WHAT YOU NEED TO DO: Lines to restate from the data below: from the one containing "if res = .ok" to the one containing "sectorsFrom (refSectors s", both included. Give them again exactly, and only them.

DATA TO EXAMINE:

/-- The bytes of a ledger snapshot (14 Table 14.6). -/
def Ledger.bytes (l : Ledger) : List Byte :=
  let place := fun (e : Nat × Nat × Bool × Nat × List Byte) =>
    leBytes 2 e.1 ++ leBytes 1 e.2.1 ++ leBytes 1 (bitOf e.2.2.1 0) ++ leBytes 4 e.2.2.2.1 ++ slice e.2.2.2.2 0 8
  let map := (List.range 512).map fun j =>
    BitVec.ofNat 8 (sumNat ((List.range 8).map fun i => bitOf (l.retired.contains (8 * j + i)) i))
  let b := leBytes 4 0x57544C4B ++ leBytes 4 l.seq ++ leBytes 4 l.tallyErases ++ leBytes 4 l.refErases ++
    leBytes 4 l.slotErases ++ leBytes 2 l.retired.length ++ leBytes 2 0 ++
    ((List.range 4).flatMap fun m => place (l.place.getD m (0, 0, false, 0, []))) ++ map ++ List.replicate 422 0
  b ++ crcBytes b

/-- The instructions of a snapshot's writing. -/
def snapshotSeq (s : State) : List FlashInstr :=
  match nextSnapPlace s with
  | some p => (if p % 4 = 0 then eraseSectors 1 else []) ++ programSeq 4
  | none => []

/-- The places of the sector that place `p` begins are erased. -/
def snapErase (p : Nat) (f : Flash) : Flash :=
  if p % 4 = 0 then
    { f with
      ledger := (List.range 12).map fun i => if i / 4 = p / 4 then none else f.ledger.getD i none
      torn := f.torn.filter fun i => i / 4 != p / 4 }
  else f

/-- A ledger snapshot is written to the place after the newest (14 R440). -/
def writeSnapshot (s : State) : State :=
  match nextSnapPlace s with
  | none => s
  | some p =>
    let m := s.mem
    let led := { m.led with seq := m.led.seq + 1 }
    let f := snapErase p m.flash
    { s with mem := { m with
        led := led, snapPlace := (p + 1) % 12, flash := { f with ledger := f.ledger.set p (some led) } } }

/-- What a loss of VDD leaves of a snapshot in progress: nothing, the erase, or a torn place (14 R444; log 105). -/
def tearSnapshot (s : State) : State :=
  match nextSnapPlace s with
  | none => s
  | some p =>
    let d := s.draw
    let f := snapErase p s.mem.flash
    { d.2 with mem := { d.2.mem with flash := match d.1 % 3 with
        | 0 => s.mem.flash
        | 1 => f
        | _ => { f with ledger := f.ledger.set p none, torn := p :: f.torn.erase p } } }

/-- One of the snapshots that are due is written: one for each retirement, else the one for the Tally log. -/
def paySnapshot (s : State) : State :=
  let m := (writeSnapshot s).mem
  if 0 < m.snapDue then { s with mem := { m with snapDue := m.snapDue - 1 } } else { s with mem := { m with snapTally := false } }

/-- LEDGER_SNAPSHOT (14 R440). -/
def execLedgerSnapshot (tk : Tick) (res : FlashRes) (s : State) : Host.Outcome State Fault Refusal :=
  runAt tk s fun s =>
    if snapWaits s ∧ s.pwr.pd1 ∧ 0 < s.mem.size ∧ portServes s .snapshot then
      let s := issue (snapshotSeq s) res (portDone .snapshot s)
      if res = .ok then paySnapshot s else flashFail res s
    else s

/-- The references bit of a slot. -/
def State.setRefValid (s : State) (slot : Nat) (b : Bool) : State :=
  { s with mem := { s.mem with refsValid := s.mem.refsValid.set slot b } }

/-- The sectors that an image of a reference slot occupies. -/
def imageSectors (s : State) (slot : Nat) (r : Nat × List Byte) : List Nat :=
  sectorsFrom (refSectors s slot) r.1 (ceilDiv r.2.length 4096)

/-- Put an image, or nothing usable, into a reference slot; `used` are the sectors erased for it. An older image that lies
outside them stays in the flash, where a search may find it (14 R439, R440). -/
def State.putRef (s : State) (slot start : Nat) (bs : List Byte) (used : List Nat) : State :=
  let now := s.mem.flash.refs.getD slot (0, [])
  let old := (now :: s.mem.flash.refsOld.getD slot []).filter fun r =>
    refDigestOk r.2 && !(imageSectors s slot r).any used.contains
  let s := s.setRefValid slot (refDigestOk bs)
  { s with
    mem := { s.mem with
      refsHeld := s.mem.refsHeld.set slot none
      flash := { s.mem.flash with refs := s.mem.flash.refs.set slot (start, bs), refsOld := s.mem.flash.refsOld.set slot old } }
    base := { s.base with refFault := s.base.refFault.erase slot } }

EXERCISE ANSWER:
      if res = .ok then paySnapshot s else flashFail res s
    else s

/-- The references bit of a slot. -/
def State.setRefValid (s : State) (slot : Nat) (b : Bool) : State :=
  { s with mem := { s.mem with refsValid := s.mem.refsValid.set slot b } }

/-- The sectors that an image of a reference slot occupies. -/
def imageSectors (s : State) (slot : Nat) (r : Nat × List Byte) : List Nat :=
  sectorsFrom (refSectors s slot) r.1 (ceilDiv r.2.length 4096)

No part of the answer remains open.